Proceeding with iOS and create the same “scan for devices” app. This time I am skipping the boilerplate code of buttons and events and such. Just cut to the chase with the BluetoothEnumerationService

    public class BluetoothEnumerationService
    {
        private readonly CBCentralManager _centralManager;
        private readonly Dictionary<string, CBPeripheral> _devices = new Dictionary<string, CBPeripheral>();

        public BluetoothEnumerationService()
        {
            _centralManager = new CBCentralManager(new MyCentralManagerDelegate(_devices), DispatchQueue.CurrentQueue);    
        }

        public async Task<IEnumerable<CBPeripheral>> GetDevicesAsync()
        {
            if (_centralManager.State != CBCentralManagerState.PoweredOn)
                return Enumerable.Empty<CBPeripheral>();

            _centralManager.ScanForPeripherals((CBUUID[])null); // #NoFilter
            await Task.Delay(200);
            _centralManager.StopScan();
            return _devices.Values;
        }
    }

Simple stuff here. You need a new instance of CBCentralManager. The MyCentralManagerDelegate is what’s actually going to give you your devices (and it’s coming up). Like before, I just want to check if the Bluetooth features are turned on and if not, return an empty enumeration of CBPeripheral.
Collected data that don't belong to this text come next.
/-- The domain that deficit round robin serves next among those of a list, given the domain last served and its packets
left, and the new state of the robin. -/
def Mach.nextDomain (m : Mach) (ds : List Nat) (cur left : Nat) : Nat × Nat × Nat :=
  if ds.contains cur && decide (0 < left) then (cur, cur, left - 1)
  else
    match ((List.range 16).map fun i => (cur + 1 + i) % 16).find? fun d => ds.contains d with
    | some d => (d, d, m.linkWeight d - 1)
    | none => (cur, cur, 0)

/-- The packet an output sends next among those whose choice it is, and the router with its round-robin state moved on:
control first, then round robin over request, response and posted, then domains by deficit, then age (R407). -/
def Mach.pick (m : Mach) (t output : Nat) (hs : List Held) : Option (Held × Rte) :=
  let r := m.getRte t
  let has (c : Nat) : Bool := hs.any fun h => h.pkt.tc == c
  let last := Tab.get 0 r.turn output
  let cls :=
    if has 3 then some 3
    else ((List.range 3).map fun i => (last + 1 + i) % 3).find? fun c => has c
  match cls with
  | none => none
  | some c =>
    let hs := hs.filter fun h => h.pkt.tc == c
    let key := 4 * output + c
    let st := Tab.get 0 r.deficit key
    let (d, cur, left) := m.nextDomain (hs.map (·.pkt.domain)) (st / 65536) (st % 65536)
    match oldest (hs.filter fun h => h.pkt.domain == d) with
    | none => none
    | some h =>
      some (h, { r with turn := if c = 3 then r.turn else Tab.put 0 r.turn output c,
                        deficit := Tab.put 0 r.deficit key (cur * 65536 + left) })

/-! ## Drain of a version (R402, R404) -/

/-- Packets of version v that a router holds, those sent on a link and not acknowledged included: RTE_OLD_COUNT when v is
DRAINING (R404). -/
def Mach.oldCount (m : Mach) (t : Nat) (v : Bool) : Nat :=
  ((m.getRte t).held.countP fun h => h.pkt.epoch == v) +
  ((List.range 12).map fun c =>
    let l := m.getLnk (12 * t + c)
    (l.queue.countP fun p => p.epoch == v) + ((l.replay.filterMap TxFrame.packet?).countP fun p => p.epoch == v)).foldl (· + ·) 0

/-- The virtual channels of version v: one for each of the four traffic classes. -/
def versionVcs (v : Bool) : List Nat := (List.range 4).map fun tc => 2 * tc + b2n v

/-- A marker of the DRAINING version has arrived by an input on its channel of a class; RTE_MARKERS shows the input once the markers of
all its channels have (R404, R413). -/
def Rte.mark (r : Rte) (input tc : Nat) : Rte :=
  let got := r.vcMarkers ||| BitVec.ofNat 56 (2 ^ (4 * input + tc))
  { r with vcMarkers := got,
           markers := if (List.range 4).all fun c => got.getLsbD (4 * input + c) then r.markers ||| BitVec.ofNat 14 (2 ^ input)
                      else r.markers }

/-- Have the markers of version v come in by a hop input? A port that is down, or a neighbour of equal rank, which can send
nothing under v, counts as having delivered its markers (R404). -/
def Mach.markerIn (m : Mach) (t code : Nat) (v : Bool) : Bool :=
  (m.getRte t).markers.getLsbD code || m.hopState t code == .down ||
    m.hopRank t code v == ((m.getRte t).ver v).rank

/-- May the router send the markers of its DRAINING version v on an output (R404)? -/
def Mach.markerReady (m : Mach) (t code : Nat) (v : Bool) : Bool :=
  let own := (((m.getRte t).ver v).rank).toNat
  let out := (m.hopRank t code v).toNat
  let waiting := (m.getRte t).held.any fun h => h.pkt.epoch == v && m.decision t h.pkt == .hop code
  !(m.getRte t).markersSent.getLsbD code && m.hopState t code == .up && out != own && !waiting &&
  (code ≥ 12 || (m.getLnk (12 * t + code)).queue.all fun p => p.epoch != v) &&
  (List.range 14).all fun i =>
    m.markerIn t i v || (decide (out < own) && !decide (own < (m.hopRank t i v).toNat))

/-- Send every marker that may be sent, and make the version EMPTY when all are in and nothing is held (R402, R404). -/
def Mach.drainOne (m : Mach) (t : Nat) (v : Bool) : Mach :=
  if ((m.getRte t).ver v).state != .draining then m
  else
    let m := (List.range 14).foldl (fun m c =>
      if m.markerReady t c v then
        let m := m.modRte t fun r => { r with markersSent := r.markersSent ||| BitVec.ofNat 14 (2 ^ c) }
        if c < 12 then m.modLnk (12 * t + c) fun l => { l with owedMarkers := l.owedMarkers ++ versionVcs v }
        else m.modRte (ringTo t c) fun r => { r with inbox := r.inbox ++ (versionVcs v).map fun vc => (25 - c, vc) }
      else m) m
    if m.oldCount t v = 0 && (List.range 14).all fun i => m.markerIn t i v then
      (m.modRte t fun r =>
        { r.modVer v fun x => { x with state := .empty } with markers := 0, vcMarkers := 0, markersSent := 0 }).event tyRte t 4
    else m

/-- Let the drain of every router go as far as it can. -/
def Mach.drain (m : Mach) : Mach :=
  (List.range 4).foldl (fun m t => (m.drainOne t false).drainOne t true) m

/-! ## Sending and delivering -/

/-- Discard a packet that a router holds, with the event it raises (R396, R403). -/
def Mach.discardHeld (m : Mach) (t event : Nat) : Mach :=
  (m.modRte t fun r => { r with discarded := r.discarded + 1 }).event tyRte t event

/-- Send a new frame: it enters the replay buffer under the next link sequence number (R386, R387). -/
def Lnk.push (l : Lnk) (c : Packet ⊕ CtlFrame) (now : Nat) : Lnk :=
  { l with replay := l.replay ++ [{ seq := l.txSeq, content := c, sentAt := now }], txSeq := l.txSeq + 1, framesTx := l.framesTx + 1 }

/-- Has the replay buffer of a port room (R387)? -/
def Lnk.room (l : Lnk) : Bool := decide (l.replay.length < 2048)

/-- The control frame that a port sends now: all that it owes the other end, and the time (R386, R409). -/
def Mach.controlOf (m : Mach) (port : Nat) : CtlFrame :=
  let l := m.getLnk port
  let r := m.getRte (port / 12)
  { ack := l.owedAck, nack := l.owedNack, credits := l.owedCredit, markers := l.owedMarkers,
    ranks := if l.owedRanks then some (r.v0.rank, r.v1.rank) else none, stamp := m.now, echo := l.echo }

/-- A control frame leaves by a port. -/
def Mach.sendControl (m : Mach) (port : Nat) : Mach :=
  let c := m.controlOf port
  m.modLnk port fun l =>
    if l.room then
      { l.push (.inr c) m.now with owedAck := none, owedNack := none, owedCredit := [], owedMarkers := [], owedRanks := false,
                                   echo := none, sinceControl := 0 }
    else l

/-- Is a packet's way out by a hop code of router t a down hop (R399)? -/
def Mach.downHop (m : Mach) (t code : Nat) (p : Packet) : Bool :=
  decide ((((m.getRte t).ver p.epoch).rank).toNat < (m.hopRank t code p.epoch).toNat)

/-- Frame a packet for a link port, with DOWN set where it is a down hop (R401), after a control frame where 21 packet frames have
gone since the last (R386); with a full buffer it waits unframed, as it came (R387, R398). DESIGN CHOICE: a frame carries the cells of
one packet, at most nine of the nine that fit. -/
def Mach.frame (m : Mach) (port : Nat) (p : Packet) : Mach :=
  let m := if (m.getLnk port).sinceControl < 21 then m else m.sendControl port
  let sent := { p with down := p.down || m.downHop (port / 12) (port % 12) p }
  m.modLnk port fun l =>
    if l.room then { l.push (.inl sent) m.now with sinceControl := l.sinceControl + 1 } else { l with queue := l.queue ++ [p] }

/-- Move packets that wait unframed into the replay buffer while it has room. -/
def Mach.refill (m : Mach) (port : Nat) : Mach :=
  let q := (m.getLnk port).queue
  q.foldl (fun m p => m.frame port p) (m.modLnk port fun l => { l with queue := [] })

/-- Return the credit of a packet that leaves the input buffer of a link port. -/
def Mach.creditBack (m : Mach) (t : Nat) (h : Held) : Mach :=
  if h.input < 12 then
    m.modLnk (12 * t + h.input) fun l => { l with owedCredit := l.owedCredit ++ [(pktVc h.pkt, pktCells h.pkt)] }
  else m

/-- Send a packet on a hop; DOWN is set on a down hop (R401). -/
def Mach.hopOut (m : Mach) (t code : Nat) (p : Packet) : Mach :=
  if code < 12 then
    let port := 12 * t + code
    (m.modLnk port fun l => { l with used := Tab.upd 0 l.used (pktVc p) (· + pktCells p) }).frame port p
  else
    let sent := { p with down := p.down || m.downHop t code p }
    m.modRte (ringTo t code) fun r => { r with held := r.held ++ [{ pkt := sent, input := 25 - code }] }

/-- Take one SEQ through a duplicate filter: accepted or not (R394). -/
def DupFilter.take (f : DupFilter) (seq : BitVec 32) : DupFilter × Bool :=
  let d := (seq - f.floor).toNat
  if 2 ^ 31 ≤ d ∨ f.seen.contains seq then (f, false)
  else
    let f := if 4096 ≤ d then
        let fl := seq - 4095
        { floor := fl, seen := f.seen.filter fun s => decide ((s - fl).toNat < 2 ^ 31) }
      else f
    let seen := seq :: f.seen
    -- F is the lowest SEQ not yet accepted
    let up := (List.range 4097).foldl (fun (fl : BitVec 32) _ => if seen.contains fl then fl + 1 else fl) f.floor
    ({ floor := up, seen := seen.filter fun s => decide ((s - up).toNat < 2 ^ 31) }, true)

/-- Deliver a packet at an endpoint of this module: at the commit unit, the planner and the management processor a control packet
passes the duplicate filter of its flow first (R394). -/
def Mach.deliver (m : Mach) (t target : Nat) (p : Packet) : Mach :=
  if p.tc = 3 ∧ (target = cmtUnit ∨ target = plnUnit ∨ target = mgtUnit) then
    let key := (target * 2 ^ 24 + p.dst) * 2 ^ 24 + p.src
    let r := (Tab.get {} m.filters key).take p.seq
    if r.2 then { m with filters := Tab.put {} m.filters key r.1, arrived := m.arrived ++ [⟨target, p⟩] }
    else m.event tyRte t 5
  else { m with arrived := m.arrived ++ [⟨target, p⟩] }

/-- The copies of a multicast (R406): one on each allowed down hop named in FORWARD, every other dropped with ROUTE_FAULT,
and one delivered when DELIVER is set, to TARGET or to memory; a TARGET that names no present endpoint takes none (R27, R393). -/
def Mach.multicast (m : Mach) (t : Nat) (p : Packet) (e : BitVec 64) : Mach :=
  let m := (List.range 16).foldl (fun m c =>
    if !e.getLsbD c then m
    else
      let down := decide (c < 14) && m.downHop t c p
      if down && m.hopState t c == .up then m.hopOut t c p else m.event tyRte t 3) m
  let target := fld e.toNat 17 13
  if !e.getLsbD 16 then m
  else if target == 0x1FFF || (endpointKnown target && m.endpointPresent target) then m.deliver t target p
  else m.event tyRte t 3

/-- Has every copy of a multicast its credit, and none a port that retrains? -/
def Mach.copiesReady (m : Mach) (t : Nat) (p : Packet) (e : BitVec 64) : Bool :=
  (List.range 14).all fun c =>
    !e.getLsbD c || (m.hopState t c != .retraining && decide (pktCells p ≤ m.freeCells t c (pktVc p)))

/-- A packet has left its router: one that came from a unit of this module may have held a posted slot (R375). -/
def Mach.slotFreed (m : Mach) (h : Held) : Mach := if h.input = 16 then m.freePosted (stLocal h.pkt.src) else m

/-- Router t works on its held packets for one output: codes 0 to 16 send or deliver the packet that arbitration picks;
any other output stands for the packets that go nowhere: the first held packet that is discarded, or a multicast whose
copies can be sent. -/
def Mach.routeStep (m : Mach) (t output : Nat) : Mach :=
  let held := (m.getRte t).held
  if output ≤ 16 then
    let mine := held.filter fun h => m.decision t h.pkt == (if output < 14 then .hop output else .deliver output)
    match m.pick t output mine with
    | none => m
    | some (h, r) =>
      let m := m.modRte t fun _ => { r with held := r.held.erase h, routed := r.routed + 1 }
      let m := m.creditBack t h
      let m := (if output < 14 then m.hopOut t output h.pkt else m.deliver t (stLocal h.pkt.dst) h.pkt).drain
      m.slotFreed h
  else
    match held.find? fun h => match m.decision t h.pkt with
      | .discard _ => true
      | .multicast e => m.copiesReady t h.pkt e
      | _ => false with
    | none => m
    | some h =>
      let m' := (m.modRte t fun r => { r with held := r.held.erase h }).creditBack t h
      match m.decision t h.pkt with
      | .discard ev => (m'.discardHeld t ev).drain.slotFreed h
      | .multicast e => ((m'.modRte t fun r => { r with routed := r.routed + 1 }).multicast t h.pkt e).drain.slotFreed h
      | _ => m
Then just start/wait/stop the scan and through the magic of MyCentralManagerDelegate, _devices.Values is going to have CBPeripherals in it if they were found during scan.

If you were going to do any filtering of devices, that’s on line 16 above.

    public class MyCentralManagerDelegate : CBCentralManagerDelegate
    {
        private readonly Dictionary<string, CBPeripheral> _devices;

        public MyCentralManagerDelegate(Dictionary<string, CBPeripheral> devices)
        {
            _devices = devices;
        }

        public override void DiscoveredPeripheral(CBCentralManager central, CBPeripheral peripheral, NSDictionary advertisementData, NSNumber receivedSignalStrengthIndication)
        {
            _devices[peripheral.Identifier.AsString()] = peripheral;
        }

        public override void UpdatedState(CBCentralManager cbCentralManager)
        {
            // Here you can perform actions when the bluetooth state changes on/off/resetting...
        }
    }

You could probably imagine what the MyCentralManagerDelegate class was for before it was written, but there it’s spelled out. You get a call to DiscoveredPeripheral when a new peripheral is discovered. I’m using the same dictionary scheme to make sure I get unique devices only in my lists.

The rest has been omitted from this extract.